Canadian Journal of Forest Research ◽

10.1139/x00-093 ◽

2000 ◽

Vol 30 (11) ◽

pp. 1669-1681 ◽

Cited By ~ 7

Author(s):

M J Krasowski ◽

J N Owens

Keyword(s):

Root System ◽

Seedling Growth ◽

Picea Glauca ◽

Root Systems ◽

Growing Season ◽

System Size ◽

The Other ◽

Root Pruning ◽

Growing Seasons ◽

Forest Sites

The relationship between certain morphological characteristics of white spruce (Picea glauca (Moench) Voss) planting stock (STK) and post-planting seedling performance was evaluated. Root system size at planting, its expansion, and its capacity to conduct water during the first post-planting weeks were determined. These characteristics were related to the performance of STK planted on two forest sites and measured for three growing seasons and to the performance of seedlings grown in large wooden boxes buried in the soil outdoors for one growing season (grown without competition from other vegetation). The compared STK were (i) polystyroblock grown, (ii) polystyroblock grown with chemical root pruning, and (iii) peat-board grown with mechanical root pruning. After three growing seasons on forest sites, seedlings with mechanically pruned roots grew more above ground than did seedlings from polystyroblock containers.
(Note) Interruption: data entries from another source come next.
-- ==== Sys2Proof/Machine/CmdLink.lean ====
section
/-! DEFINITION. Commands on the device, flows and lanes (Table 118, 0x01 to 0x15), and transactions (R123 to R125). -/

namespace Sys2Proof.Machine

/-! ## Transactions -/

/-- Answer a request that is not executed: TSTAT, without a completion (Table 36). -/
def State.rejectTxn (s : State) (h tag tstat : Nat) : State :=
  (rspItems tag tstat (zeros 32) [[]]).foldl (fun s it => s.queueTx h it) s

/-- R123, R124: a request is refused, or its command is in execution from now on; a reserved opcode completes with BAD_OP
(R439). -/
def execTxnReq (h : Half) (b : List Byte) (s : State) : Host.Outcome State Fault Refusal :=
  let tag := beNat b 0 2
  let op := beNat b 2 1
  let d : FetchedDesc := ⟨(b.drop 4).take 64⟩
  if !s.linkUp h.val then .next s
  else if !(s.on Rg.PKT_CFG_TUNNEL_EN || s.standalone) then .next (s.rejectTxn h.val tag 2)
  else if op ≠ 1 ∧ op ≠ 2 then .next (s.rejectTxn h.val tag 3)
  else if 32 ≤ s.cmd.txns.length then .next ((s.rejectTxn h.val tag 1).bump (Rg.C_TXN_BUSY h.val) 1)
  else
    let s := s.mapCmd fun m => { m with txns := m.txns ++ [⟨h.val, descOp d, tag⟩] }
    .next (if opcodes.contains (descOp d) then s
      else s.complete (bareCmd (.t h (op == 2) tag) (descTag d)) (descOp d) St.BAD_OP {})

/-! ## The device -/

/-- R4: fix the path configuration. -/
def execPathConfig (c : Cmd) (p : List Byte) (s : State) : Host.Outcome State Fault Refusal :=
  let cfg := arg p 0x10 1
  .next (s.command (.pathConfig c p) c 0x01 (fun _ => { bad := firstBad [(cfg == 0 || decide (3 < cfg), 0x10)] }) fun s =>
    if s.raw Rg.CFG_STAT_PATHCFG ≠ 0 then s.refuse c 0x01 St.ALREADY 0 else (s.fixPaths cfg).done c 0x01)

/-- R444, R445: the summary and its extension pages, of the half that received the command in split mode or in a dispute,
and of the lead half otherwise. -/
def execPhotoFinish (c : Cmd) (p : List Byte) (s : State) : Host.Outcome State Fault Refusal :=
  let first := arg p 0x10 1
  let n := arg p 0x11 1
  .next (s.command (.photoFinish c p) c 0x02
    (fun _ => { bad := firstBad [(decide (0 < n) && first == 0, 0x10), (decide (11 < n), 0x11), (decide (0 < n) && decide (12 < first + n), 0x11)],
                need := 4096 * (1 + n), halves := [recvHalf c.route] })
    fun s =>
      let s := s.newSnap
      let me := if s.split || s.leaderless then recvHalf c.route else s.lead
      let route : Nat := match c.route with
        | .u => 1
        | .t h _ _ => 2 + h.val
        | _ => 0
      let l := s.summary me route ++ ((List.range n).map fun i => s.extPage (first + i)).flatten
      s.complete c 0x02 St.OK { r0 := s.cmd.snap, data := l })

/-- R442: the routing of one class, or of every class; in split mode of the half that receives the command. -/
def execEvtRoute (c : Cmd) (p : List Byte) (s : State) : Host.Outcome State Fault Refusal :=
  let cls := arg p 0x10 1
  .next (s.command (.evtRoute c p) c 0x03
    (fun _ => { bad := firstBad [(classBad cls, 0x10)], halves := [recvHalf c.route] })
    fun s => (s.setRoute (recvHalf c.route) cls (arg p 0x11 1)).done c 0x03)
This difference in seedling growth performance was even more significant for seedlings grown in wooden boxes. Of these, the mechanically pruned seedlings grew more not only above the ground but they also produced larger root systems by the end of the first growing season. This was despite the initially significantly smaller root systems of mechanically pruned seedlings, compared with the other two STK. Early (5-7 weeks after planting) post-planting root expansion patterns in the three STK were significantly different, with the roots of mechanically pruned seedlings growing less than the roots in the other two STK. In spite of this, pressure-probe measured hydraulic conductivity and water flux through root systems increased during the first post-planting weeks in mechanically pruned seedlings while declining or changing little in the other two STK. It was concluded that root system size at planting and its early post-planting expansion did not relate well to the root system hydraulic properties or to the post-planting seedling growth performance.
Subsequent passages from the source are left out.